▶ _GOAL OF THE EXERCISE_: From the first line of the records through the line containing "theorem Link.rate_pos (l", retype every line exactly and nothing else.

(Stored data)
------------------------------

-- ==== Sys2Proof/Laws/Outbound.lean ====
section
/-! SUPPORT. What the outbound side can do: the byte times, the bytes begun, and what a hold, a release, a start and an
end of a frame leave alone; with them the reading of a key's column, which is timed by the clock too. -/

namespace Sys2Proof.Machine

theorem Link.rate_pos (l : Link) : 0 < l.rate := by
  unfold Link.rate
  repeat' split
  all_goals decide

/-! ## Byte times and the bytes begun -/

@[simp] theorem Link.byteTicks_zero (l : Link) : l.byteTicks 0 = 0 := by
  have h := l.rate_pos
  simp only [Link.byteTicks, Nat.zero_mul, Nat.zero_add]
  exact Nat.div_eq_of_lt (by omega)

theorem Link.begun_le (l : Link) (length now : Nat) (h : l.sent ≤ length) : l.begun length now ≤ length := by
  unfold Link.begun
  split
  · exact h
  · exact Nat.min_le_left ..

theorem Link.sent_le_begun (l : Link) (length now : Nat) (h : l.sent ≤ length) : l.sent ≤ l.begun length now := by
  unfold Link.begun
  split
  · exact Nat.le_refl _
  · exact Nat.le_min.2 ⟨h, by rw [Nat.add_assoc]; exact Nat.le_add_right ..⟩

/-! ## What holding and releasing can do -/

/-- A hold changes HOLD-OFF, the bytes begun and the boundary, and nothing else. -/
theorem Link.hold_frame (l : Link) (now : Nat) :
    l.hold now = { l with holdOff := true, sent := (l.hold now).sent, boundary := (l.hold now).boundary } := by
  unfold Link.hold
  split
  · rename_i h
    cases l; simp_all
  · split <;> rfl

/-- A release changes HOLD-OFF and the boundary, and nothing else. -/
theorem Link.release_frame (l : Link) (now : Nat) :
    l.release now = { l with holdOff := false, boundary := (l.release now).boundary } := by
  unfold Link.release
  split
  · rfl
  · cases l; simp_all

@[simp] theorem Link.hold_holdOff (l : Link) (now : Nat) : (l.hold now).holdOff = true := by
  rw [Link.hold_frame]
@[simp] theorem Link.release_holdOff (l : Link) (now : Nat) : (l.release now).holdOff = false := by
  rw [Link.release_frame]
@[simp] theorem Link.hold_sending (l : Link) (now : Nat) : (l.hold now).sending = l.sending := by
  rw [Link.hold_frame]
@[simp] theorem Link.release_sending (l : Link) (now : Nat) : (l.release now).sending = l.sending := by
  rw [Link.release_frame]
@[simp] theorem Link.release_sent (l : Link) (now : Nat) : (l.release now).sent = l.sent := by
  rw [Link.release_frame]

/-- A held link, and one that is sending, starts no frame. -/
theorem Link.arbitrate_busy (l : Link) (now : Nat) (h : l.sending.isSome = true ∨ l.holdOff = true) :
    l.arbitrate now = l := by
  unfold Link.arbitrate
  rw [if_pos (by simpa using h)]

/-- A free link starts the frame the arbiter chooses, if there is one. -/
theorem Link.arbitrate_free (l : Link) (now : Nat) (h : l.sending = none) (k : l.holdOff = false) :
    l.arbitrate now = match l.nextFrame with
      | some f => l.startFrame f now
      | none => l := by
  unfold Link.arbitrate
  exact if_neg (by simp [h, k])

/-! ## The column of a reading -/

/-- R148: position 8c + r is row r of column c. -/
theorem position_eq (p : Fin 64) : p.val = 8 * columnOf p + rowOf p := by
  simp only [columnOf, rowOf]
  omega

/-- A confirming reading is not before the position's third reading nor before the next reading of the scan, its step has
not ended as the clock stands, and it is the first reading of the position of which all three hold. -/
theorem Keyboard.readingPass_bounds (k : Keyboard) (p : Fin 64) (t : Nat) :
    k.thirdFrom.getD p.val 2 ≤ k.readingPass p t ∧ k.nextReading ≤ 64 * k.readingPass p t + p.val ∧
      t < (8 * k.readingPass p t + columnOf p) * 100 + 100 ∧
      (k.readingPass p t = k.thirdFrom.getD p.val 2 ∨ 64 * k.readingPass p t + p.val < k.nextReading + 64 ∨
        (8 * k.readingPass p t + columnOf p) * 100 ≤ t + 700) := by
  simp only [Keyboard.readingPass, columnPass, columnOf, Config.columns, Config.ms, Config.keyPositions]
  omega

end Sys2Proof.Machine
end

------------------------------

▶ _TASK SOLUTION_:
-- ==== Sys2Proof/Laws/Outbound.lean ====
section
/-! SUPPORT. What the outbound side can do: the byte times, the bytes begun, and what a hold, a release, a start and an
end of a frame leave alone; with them the reading of a key's column, which is timed by the clock too. -/

namespace Sys2Proof.Machine

theorem Link.rate_pos (l : Link) : 0 < l.rate := by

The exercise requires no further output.